TASK REQUIREMENTS:
Reproduce exactly the lines below from the one containing "tiles : List Nat" through the one containing "(needsQuartet dm.kd ||", including both, and nothing else.

● ● ●

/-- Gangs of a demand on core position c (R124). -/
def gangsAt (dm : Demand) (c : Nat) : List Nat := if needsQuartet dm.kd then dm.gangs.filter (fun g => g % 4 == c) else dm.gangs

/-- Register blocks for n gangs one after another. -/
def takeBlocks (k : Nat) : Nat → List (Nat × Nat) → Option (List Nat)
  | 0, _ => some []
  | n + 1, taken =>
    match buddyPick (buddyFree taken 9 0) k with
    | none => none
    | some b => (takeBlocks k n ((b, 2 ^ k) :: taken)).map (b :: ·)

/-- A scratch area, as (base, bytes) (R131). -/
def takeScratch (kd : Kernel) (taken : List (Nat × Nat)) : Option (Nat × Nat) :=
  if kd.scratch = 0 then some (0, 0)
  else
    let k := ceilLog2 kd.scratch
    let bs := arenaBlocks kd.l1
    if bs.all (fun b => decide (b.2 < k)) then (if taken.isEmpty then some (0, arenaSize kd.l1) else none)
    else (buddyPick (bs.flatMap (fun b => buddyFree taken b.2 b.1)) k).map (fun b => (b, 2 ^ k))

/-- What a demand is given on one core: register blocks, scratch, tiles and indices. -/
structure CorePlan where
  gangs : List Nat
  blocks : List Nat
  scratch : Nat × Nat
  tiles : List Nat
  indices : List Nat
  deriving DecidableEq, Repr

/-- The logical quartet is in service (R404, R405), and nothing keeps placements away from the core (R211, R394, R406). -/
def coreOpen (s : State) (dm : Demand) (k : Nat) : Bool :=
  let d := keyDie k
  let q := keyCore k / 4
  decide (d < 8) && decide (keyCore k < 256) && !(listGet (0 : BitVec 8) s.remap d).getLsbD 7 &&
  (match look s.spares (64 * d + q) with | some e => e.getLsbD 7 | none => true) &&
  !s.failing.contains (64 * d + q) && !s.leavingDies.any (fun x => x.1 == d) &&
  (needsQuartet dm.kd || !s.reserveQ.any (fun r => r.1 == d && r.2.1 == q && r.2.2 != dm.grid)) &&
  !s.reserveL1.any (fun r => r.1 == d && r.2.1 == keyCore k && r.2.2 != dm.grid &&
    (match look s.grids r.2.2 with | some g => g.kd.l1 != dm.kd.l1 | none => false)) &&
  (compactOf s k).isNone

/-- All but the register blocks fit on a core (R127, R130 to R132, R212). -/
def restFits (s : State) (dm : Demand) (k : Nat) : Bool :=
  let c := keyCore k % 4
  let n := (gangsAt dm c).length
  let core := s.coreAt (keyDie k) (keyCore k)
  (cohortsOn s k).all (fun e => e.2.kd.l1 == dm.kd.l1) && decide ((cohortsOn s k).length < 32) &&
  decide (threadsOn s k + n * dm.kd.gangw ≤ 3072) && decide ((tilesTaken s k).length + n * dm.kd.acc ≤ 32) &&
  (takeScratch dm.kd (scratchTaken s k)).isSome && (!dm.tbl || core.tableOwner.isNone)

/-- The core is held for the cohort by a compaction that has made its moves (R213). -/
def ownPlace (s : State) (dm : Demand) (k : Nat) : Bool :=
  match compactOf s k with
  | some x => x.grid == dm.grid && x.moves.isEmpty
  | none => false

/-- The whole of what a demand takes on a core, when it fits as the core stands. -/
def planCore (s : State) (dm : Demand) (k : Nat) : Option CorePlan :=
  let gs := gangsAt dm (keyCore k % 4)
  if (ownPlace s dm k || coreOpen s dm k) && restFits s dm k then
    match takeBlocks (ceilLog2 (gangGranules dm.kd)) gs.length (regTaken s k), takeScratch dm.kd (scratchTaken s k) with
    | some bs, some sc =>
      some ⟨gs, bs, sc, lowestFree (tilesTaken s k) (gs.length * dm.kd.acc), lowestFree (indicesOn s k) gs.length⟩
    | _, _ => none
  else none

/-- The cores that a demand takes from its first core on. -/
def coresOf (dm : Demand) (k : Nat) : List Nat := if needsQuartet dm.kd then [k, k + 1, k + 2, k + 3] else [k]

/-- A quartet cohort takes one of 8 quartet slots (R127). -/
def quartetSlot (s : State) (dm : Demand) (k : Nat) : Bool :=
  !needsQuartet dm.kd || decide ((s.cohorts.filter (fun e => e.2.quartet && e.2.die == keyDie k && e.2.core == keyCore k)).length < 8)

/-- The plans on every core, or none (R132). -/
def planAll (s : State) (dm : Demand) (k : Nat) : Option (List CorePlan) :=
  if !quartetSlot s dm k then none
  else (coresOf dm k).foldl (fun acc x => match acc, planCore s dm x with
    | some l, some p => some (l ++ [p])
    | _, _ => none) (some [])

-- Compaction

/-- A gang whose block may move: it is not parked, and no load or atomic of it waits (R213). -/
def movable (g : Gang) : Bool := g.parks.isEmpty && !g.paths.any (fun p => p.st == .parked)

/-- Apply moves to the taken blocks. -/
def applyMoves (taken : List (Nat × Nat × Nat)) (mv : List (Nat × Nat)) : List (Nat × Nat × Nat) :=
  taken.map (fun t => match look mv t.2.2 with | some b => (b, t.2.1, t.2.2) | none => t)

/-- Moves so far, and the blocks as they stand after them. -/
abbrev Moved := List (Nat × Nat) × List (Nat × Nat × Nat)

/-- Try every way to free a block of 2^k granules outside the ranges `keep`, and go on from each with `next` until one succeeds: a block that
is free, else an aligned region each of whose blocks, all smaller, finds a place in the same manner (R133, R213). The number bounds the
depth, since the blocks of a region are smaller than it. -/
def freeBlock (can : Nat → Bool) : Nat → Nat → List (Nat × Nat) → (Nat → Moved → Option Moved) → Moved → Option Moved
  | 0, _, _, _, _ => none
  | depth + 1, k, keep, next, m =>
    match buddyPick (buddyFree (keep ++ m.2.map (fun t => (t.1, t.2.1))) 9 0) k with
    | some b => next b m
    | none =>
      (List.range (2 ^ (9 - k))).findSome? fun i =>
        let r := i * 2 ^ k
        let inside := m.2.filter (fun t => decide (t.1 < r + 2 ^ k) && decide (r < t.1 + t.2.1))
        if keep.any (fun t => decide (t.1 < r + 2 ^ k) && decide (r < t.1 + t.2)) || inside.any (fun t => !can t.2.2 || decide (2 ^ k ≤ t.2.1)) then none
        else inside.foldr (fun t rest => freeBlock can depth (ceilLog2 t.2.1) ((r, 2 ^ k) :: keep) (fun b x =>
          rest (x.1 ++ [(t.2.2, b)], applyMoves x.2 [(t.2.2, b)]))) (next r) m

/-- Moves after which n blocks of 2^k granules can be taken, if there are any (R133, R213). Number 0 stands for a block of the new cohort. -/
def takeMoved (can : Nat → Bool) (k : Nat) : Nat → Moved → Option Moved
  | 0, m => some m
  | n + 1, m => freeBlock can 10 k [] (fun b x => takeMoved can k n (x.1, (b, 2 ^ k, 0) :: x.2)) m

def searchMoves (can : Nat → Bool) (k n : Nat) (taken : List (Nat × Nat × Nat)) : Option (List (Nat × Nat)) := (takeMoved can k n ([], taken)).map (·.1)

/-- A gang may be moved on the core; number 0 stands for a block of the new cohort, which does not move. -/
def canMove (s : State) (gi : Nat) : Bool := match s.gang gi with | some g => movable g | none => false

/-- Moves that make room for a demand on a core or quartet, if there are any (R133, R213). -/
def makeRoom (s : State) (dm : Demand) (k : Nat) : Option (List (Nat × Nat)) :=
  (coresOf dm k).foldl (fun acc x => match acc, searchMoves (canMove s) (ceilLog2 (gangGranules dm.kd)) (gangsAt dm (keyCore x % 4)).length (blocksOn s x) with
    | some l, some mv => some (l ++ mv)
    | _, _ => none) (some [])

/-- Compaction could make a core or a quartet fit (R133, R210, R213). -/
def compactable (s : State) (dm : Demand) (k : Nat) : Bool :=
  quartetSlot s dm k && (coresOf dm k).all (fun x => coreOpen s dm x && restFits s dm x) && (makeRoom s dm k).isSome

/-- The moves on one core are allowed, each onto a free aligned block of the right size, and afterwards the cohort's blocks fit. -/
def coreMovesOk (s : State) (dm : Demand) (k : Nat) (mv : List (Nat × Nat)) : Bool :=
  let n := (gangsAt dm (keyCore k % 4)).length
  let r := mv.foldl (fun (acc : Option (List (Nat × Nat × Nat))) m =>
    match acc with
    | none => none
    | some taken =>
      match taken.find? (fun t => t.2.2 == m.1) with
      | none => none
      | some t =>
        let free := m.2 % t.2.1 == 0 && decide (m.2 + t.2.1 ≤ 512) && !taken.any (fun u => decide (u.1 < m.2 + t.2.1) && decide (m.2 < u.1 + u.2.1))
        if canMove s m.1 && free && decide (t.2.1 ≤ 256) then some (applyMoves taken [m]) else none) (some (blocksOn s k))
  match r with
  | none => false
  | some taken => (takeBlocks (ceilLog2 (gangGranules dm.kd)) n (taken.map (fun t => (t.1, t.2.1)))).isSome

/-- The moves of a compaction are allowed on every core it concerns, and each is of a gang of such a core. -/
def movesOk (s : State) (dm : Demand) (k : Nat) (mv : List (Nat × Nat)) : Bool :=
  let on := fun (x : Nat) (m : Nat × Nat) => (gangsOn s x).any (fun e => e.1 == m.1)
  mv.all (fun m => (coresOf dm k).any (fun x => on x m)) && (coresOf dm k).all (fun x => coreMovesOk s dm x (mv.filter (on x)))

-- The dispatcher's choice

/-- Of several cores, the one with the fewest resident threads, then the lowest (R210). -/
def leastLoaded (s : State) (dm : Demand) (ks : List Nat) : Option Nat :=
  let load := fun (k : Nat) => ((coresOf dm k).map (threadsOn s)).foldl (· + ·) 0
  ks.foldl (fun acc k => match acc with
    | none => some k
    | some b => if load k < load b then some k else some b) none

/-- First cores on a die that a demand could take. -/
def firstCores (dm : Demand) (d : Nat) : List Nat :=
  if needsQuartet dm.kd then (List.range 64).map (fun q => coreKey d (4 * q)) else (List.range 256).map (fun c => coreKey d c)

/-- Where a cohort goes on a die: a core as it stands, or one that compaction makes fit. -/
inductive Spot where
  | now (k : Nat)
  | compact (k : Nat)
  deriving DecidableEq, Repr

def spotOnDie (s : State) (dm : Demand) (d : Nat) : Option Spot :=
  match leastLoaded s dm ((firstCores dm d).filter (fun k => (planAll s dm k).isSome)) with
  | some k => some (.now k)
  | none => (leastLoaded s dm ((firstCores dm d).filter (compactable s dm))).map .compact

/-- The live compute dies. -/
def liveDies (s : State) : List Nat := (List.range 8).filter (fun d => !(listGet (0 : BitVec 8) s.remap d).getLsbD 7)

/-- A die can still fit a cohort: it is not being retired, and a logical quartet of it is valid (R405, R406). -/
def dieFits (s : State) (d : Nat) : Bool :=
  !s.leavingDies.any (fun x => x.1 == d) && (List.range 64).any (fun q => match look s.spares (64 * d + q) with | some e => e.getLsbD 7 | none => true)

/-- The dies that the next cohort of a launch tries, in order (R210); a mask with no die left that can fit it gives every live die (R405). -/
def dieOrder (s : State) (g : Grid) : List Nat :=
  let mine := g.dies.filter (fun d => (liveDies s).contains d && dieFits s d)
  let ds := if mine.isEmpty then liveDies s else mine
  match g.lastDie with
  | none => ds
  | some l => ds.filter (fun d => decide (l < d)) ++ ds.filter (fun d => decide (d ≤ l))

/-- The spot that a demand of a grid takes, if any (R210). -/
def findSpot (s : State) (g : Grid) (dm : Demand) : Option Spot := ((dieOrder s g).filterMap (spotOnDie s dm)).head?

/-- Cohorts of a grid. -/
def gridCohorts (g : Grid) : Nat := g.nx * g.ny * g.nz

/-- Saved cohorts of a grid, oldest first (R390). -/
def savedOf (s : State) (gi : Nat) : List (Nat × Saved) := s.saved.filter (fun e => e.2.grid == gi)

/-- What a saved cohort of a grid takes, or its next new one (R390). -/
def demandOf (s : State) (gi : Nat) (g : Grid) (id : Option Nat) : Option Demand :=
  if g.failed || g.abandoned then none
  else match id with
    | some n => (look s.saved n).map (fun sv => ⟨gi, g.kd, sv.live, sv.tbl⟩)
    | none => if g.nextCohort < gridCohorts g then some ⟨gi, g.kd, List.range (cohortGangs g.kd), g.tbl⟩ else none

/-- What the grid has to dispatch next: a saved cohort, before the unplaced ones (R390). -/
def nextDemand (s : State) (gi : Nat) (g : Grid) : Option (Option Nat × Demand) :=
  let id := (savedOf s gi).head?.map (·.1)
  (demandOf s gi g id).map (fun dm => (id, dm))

● ● ●

SOLUTION TO THE PROBLEM:
  tiles : List Nat
  indices : List Nat
  deriving DecidableEq, Repr

/-- The logical quartet is in service (R404, R405), and nothing keeps placements away from the core (R211, R394, R406). -/
def coreOpen (s : State) (dm : Demand) (k : Nat) : Bool :=
  let d := keyDie k
  let q := keyCore k / 4
  decide (d < 8) && decide (keyCore k < 256) && !(listGet (0 : BitVec 8) s.remap d).getLsbD 7 &&
  (match look s.spares (64 * d + q) with | some e => e.getLsbD 7 | none => true) &&
  !s.failing.contains (64 * d + q) && !s.leavingDies.any (fun x => x.1 == d) &&
  (needsQuartet dm.kd || !s.reserveQ.any (fun r => r.1 == d && r.2.1 == q && r.2.2 != dm.grid)) &&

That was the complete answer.